Exercise aim: In the data below, the answer is the run of lines from the line containing "if at_ e.tierB e.locB = false then b1" through the line containing "def Block.tierLose (b", both included; print it exactly and nothing else.

Materials provided:
——————
-- Log entry 185 (DEDUCED).
/-- Frames of a granule are lost (R106, R107, R111). -/
def Block.loseGranule (b : Block) (f g : Nat) (e : DirEntry) (lost : Nat → Bool) : Block :=
  let at_ (tier loc : Nat) : Bool := decide (tier = 2) && lost loc
  if e.state = 5 ∨ e.state = 6 then
    let b1 := if at_ e.tierA e.locA then b.loseTarget f g e else b
    if at_ e.tierB e.locB = false then b1
    else if at_ e.tierA e.locA then b1.loseHome f g e.unmoved
    else b1.loseSource f g e
  else if at_ e.tierA e.locA then b.loseHome f g e
  else b

-- Log entry 185 (DEDUCED).
/-- The frames of a field named by a test are lost: copies revert, read-only homes are reloaded, writable homes are poisoned
and TIER_HOME_LOST is raised once per object (R107, R111). -/
def Block.tierLose (b : Block) (f : Nat) (lost : Nat → Bool) : Block :=
  let hit := (b.fieldDir f).filter fun ge => decide (ge.2.state ≠ 0)
  let b1 := hit.foldl (fun b ge => b.loseGranule f ge.1 ge.2 lost) b
  let gone := hit.filter fun ge => !ge.2.poison && (b1.dirEntry f ge.1).poison
  let objs := ((gone.map (·.2.object)).dedup).filter fun n => !(b1.obj f n).lost
  objs.foldl (fun b n =>
    let gs := gone.filter fun ge => ge.2.object == n
    (b.setObj f n { b.obj f n with lost := true }).raise 0x0405 f (b.obj f n).camp (tierPayload n 0 gs.length (granuleAddr f ((gs.head?.map (·.1)).getD 0)))) b1

/-! ### Hints (R94 to R97, R431) -/

/-- The object that starts at a unified address. -/
def Block.objAt (b : Block) (addr : Nat) : Option (Nat × Nat × TierObj) :=
  match place addr with
  | .unified f g 0 =>
    if g < b.dirSize then ((b.fieldObjs f).find? fun no => decide (no.2.base = g) && decide (0 < no.2.count)).map fun no => (f, no.1, no.2) else none
  | _ => none

/-- Is a substitute's address a resident object of the camp (R95)? -/
def Block.substituteOk (b : Block) (c addr : Nat) : Bool :=
  match b.objAt addr with
  | some (f, _, o) =>
    let e := b.dirEntry f o.base
    decide (o.camp = c) && (decide (e.state = 1) || decide (e.state = 2) || decide (o.hint = 2))
  | none => false

/-- The byte of the first field of a HINT body that its hint does not allow (R95, R431); `image` says that the object has an
installed image. -/
def hintBad (b : Block) (d : Desc) (writable image : Bool) : Option Nat :=
  let hint := d.bits 17 0 3
  if 5 < hint then some 17
  else if 3 ≤ hint ∧ writable = true then some 17
  else if hint = 5 ∧ image = false then some 17
  else if hint = 3 ∧ (d.bits 19 0 4 = 0 ∨ 8 < d.bits 19 0 4) then some 19
  else if d.field 40 8 ≠ 0 ∧ b.substituteOk d.camp (d.field 40 8) = false then some 40
  else none

/-- The object with the hints of a HINT body. -/
def TierObj.hinted (o : TierObj) (d : Desc) : TierObj :=
  { o with
    hint := d.bits 17 0 3
    tier := d.bits 17 5 1
    cyclic := decide (d.bits 17 4 1 = 1)
    stream := d.field 18 1
    index := d.field 20 2
    window := d.bits 19 0 4
    deadlineUs := d.field 36 2
    substitute := if d.bits 17 0 3 = 3 ∨ d.bits 17 0 3 = 4 then d.field 40 8 else 0 }

/-- Set the HINT of every granule of an object. -/
def Block.hintEntries (b : Block) (f : Nat) (o : TierObj) : Block :=
  (List.range o.count).foldl (fun b i => b.setDir f (o.base + i) { b.dirEntry f (o.base + i) with hint := o.hint }) b

-- Log entry 29 (DEDUCED).
/-- Does the new hint of an object still want a move of its granules that has not started (R96)? Reloads do not come from hints. -/
def Move.wanted (m : Move) (o : TierObj) : Bool :=
  if m.up then decide (m.tier = o.upper) || decide (m.srcTier = 4) || (decide (m.final ≠ 4) && !o.writable) else !o.keepsSram

-- Log entry 29 (DEDUCED).
/-- The moves that a new hint asks for (R95, R96): moves not started that it does not want are forgotten, PIN and PREFER_SRAM move up, and
writable granules that it leaves in SRAM with neither PREFER_SRAM nor PIN with tier SRAM move down. -/
def Block.hintMoves (b : Block) (f : Nat) (o : TierObj) : Block :=
  let old (m : Move) : Bool := m.field == f && !m.running && decide (o.base ≤ m.granule) && decide (m.granule < o.base + o.count) && !m.wanted o
  let b0 : Block := { b with tier := { b.tier with moves := b.tier.moves.filter fun m => !old m } }
  (List.range o.count).foldl (fun b i => b.govern f (o.base + i) o) b0

/-- The granules by which a PIN is short of frames (R95). -/
def Block.pinShort (b : Block) (f n : Nat) (o : TierObj) : Nat :=
  let need := ((List.range o.count).filter fun i => !(b.dirEntry f (o.base + i)).within o.upper).length
  need - (b.available f o.upper o.camp false + b.victimCount f o.upper o.camp n)

-- Log entry 29 (DEDUCED).
/-- HINT_SET: a consumed HINT SET changes the hints of an object of the camp. -/
def hintSetEff (camp seq : Nat) (b : Block) : Block :=
  b.withDesc camp seq 0x08 fun d b =>
    if d.bits 16 0 2 ≠ 2 then b
    else match b.objAt (d.field 24 8) with
      | none => b.refuse d 0x21 24
      | some (f, n, o) =>
        if o.camp ≠ camp then b.refuse d 0x25 24
        else match hintBad b d o.writable (decide (o.image ≠ 0)) with
          | some off => b.refuse d 0x21 off
          | none =>
            let o' := o.hinted d
            if o'.hint = 2 ∧ 0 < b.pinShort f n o' then b.complete d 0x27 (packBits [(0, 64, b.pinShort f n o'), (64, 8, 1)])
            else (((b.setObj f n o').hintEntries f o').hintMoves f o').complete d 0 0

-- Log entry 209 (DESIGN CHOICE).
/-- The writes that a granule holds are held no longer: the operations reach the directory again, the elements run again. -/
def Block.unhold (b : Block) (f g : Nat) : Block :=
  let ids := b.tier.held.filterMap fun h => if h.1 = f ∧ h.2.1 = g then (match h.2.2 with | .op id => some id | _ => none) else none
  { b with
    tier := { b.tier with held := b.tier.held.filter fun h => !(h.1 == f && h.2.1 == g) }
    tc := { b.tc with ops := b.tc.ops.map fun o => if ids.contains o.id then { o with fed := 0 } else o } }

-- Log entry 209 (DESIGN CHOICE).
/-- Unmap a granule: its moves end, its frames leave, its entry reads UNMAPPED (R97); a write that it holds finds it unmapped. -/
def Block.unmapGranule (b : Block) (f g : Nat) : Block :=
  let e := b.dirEntry f g
  let b0 := ((b.unhold f g).dropMove f g true).dropMove f g false
  let b1 := if e.state = 0 ∨ e.tierA = 0 ∨ e.tierA = 3 then b0 else b0.retireFrame f e.tierA e.locA
  let b2 := if e.tierB = 1 ∨ e.tierB = 2 then b1.retireFrame f e.tierB e.locB else b1
  b2.setDir f g DirEntry.init

-- Log entry 33 (DEDUCED).
def Block.unmapObj (b : Block) (f n : Nat) : Block :=
  let o := b.obj f n
  let b1 := (List.range o.count).foldl (fun b i => b.unmapGranule f (o.base + i)) b
  let b2 := b1.setObj f n TierObj.init
  { b2 with tier := { b2.tier with waits := b2.tier.waits.filter fun w => !(w.field == f && w.object == n) } }

/-- HINT_UNMAP: a consumed HINT UNMAP ends an object that no LOAD_MODEL created, at the next boundary for a camp in a step. -/
def hintUnmapEff (camp seq : Nat) (b : Block) : Block :=
  b.withDesc camp seq 0x08 fun d b =>
    if d.bits 16 0 2 ≠ 1 then b
    else match b.objAt (d.field 24 8) with
      | none => b.refuse d 0x21 24
      | some (f, n, o) =>
        if o.camp ≠ camp then b.refuse d 0x25 24
        else if o.model ≠ 0 then b.refuse d 0x21 24
        else if b.inStep camp then (b.setObj f n { o with unmapping := seq + 1 }).start d
        else (b.unmapObj f n).complete d 0 0

/-- What a boundary of camp c unmaps (R97). -/
def Block.boundaryUnmap (b : Block) (c : Nat) : Block :=
  b.tier.objs.foldl (fun b kv =>
    if kv.2.camp = c ∧ kv.2.unmapping ≠ 0 then
      (b.unmapObj (kv.1 / 2 ^ 16) (kv.1 % 2 ^ 16)).completeSeq c (kv.2.unmapping - 1) 0 0
    else b) b

-- Log entries 30 (DESIGN CHOICE), 91 (DEDUCED).
/-- The lowest object number that a field does not use. -/
def Block.freeObj (b : Block) (f : Nat) : Nat → Nat → Nat
  | 0, n => n
  | k + 1, n => if (b.obj f n).count = 0 then n else Block.freeObj b f k (n + 1)

/-- Do granules overlap a mapped object (R431)? -/
def Block.overlaps (b : Block) (f g n : Nat) : Bool :=
  (b.fieldObjs f).any fun no => decide (g < no.2.base + no.2.count) && decide (no.2.base < g + n)

/-- The first byte of a HINT MAP body that is wrong, if any. -/
def mapBad (b : Block) (d : Desc) : Option Nat :=
  let addr := d.field 24 8
  let count := d.bits 32 0 26
  match place addr with
  | .unified f g 0 =>
    match hintBad b d (decide (d.bits 17 3 1 = 1)) false with
    | some o => some o
    | none =>
      if count = 0 then some 32
      else if b.dirSize < g + count then some 24
      else if b.overlaps f g count then some 24
      else if d.field 48 8 % 4096 ≠ 0 then some 48
      else if d.bits 17 3 1 = 0 ∧ d.field 48 8 = 0 then some 48
      else none
  | _ => some 24

/-- Map granule i of a new object onto a frame. -/
def Block.mapGranule (b : Block) (f n tier : Nat) (o : TierObj) (i frame : Nat) (whole : Bool) : Block :=
  (b.takeFrame f tier frame 1 o.camp whole).setDir f (o.base + i)
    ⟨if tier = 1 then 1 else 2, o.hint, o.writable, false, o.camp, n, frame, 0, tier, 0, b.fab.time⟩

/-- Map the granules of a new object onto a list of frames. -/
def Block.mapFrames (b : Block) (f n tier : Nat) (o : TierObj) (whole : Bool) : Nat → List Nat → Block
  | _, [] => b
  | i, fr :: frs => Block.mapFrames (b.mapGranule f n tier o i fr whole) f n tier o whole (i + 1) frs

/-- Are the frames free and all different? -/
def Block.framesFree (b : Block) (f tier : Nat) (frs : List Nat) : Bool := frs.all (b.frameFree f tier) && decide frs.Nodup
——————
Response to the task:
    if at_ e.tierB e.locB = false then b1
    else if at_ e.tierA e.locA then b1.loseHome f g e.unmoved
    else b1.loseSource f g e
  else if at_ e.tierA e.locA then b.loseHome f g e
  else b

-- Log entry 185 (DEDUCED).
/-- The frames of a field named by a test are lost: copies revert, read-only homes are reloaded, writable homes are poisoned
and TIER_HOME_LOST is raised once per object (R107, R111). -/
def Block.tierLose (b : Block) (f : Nat) (lost : Nat → Bool) : Block :=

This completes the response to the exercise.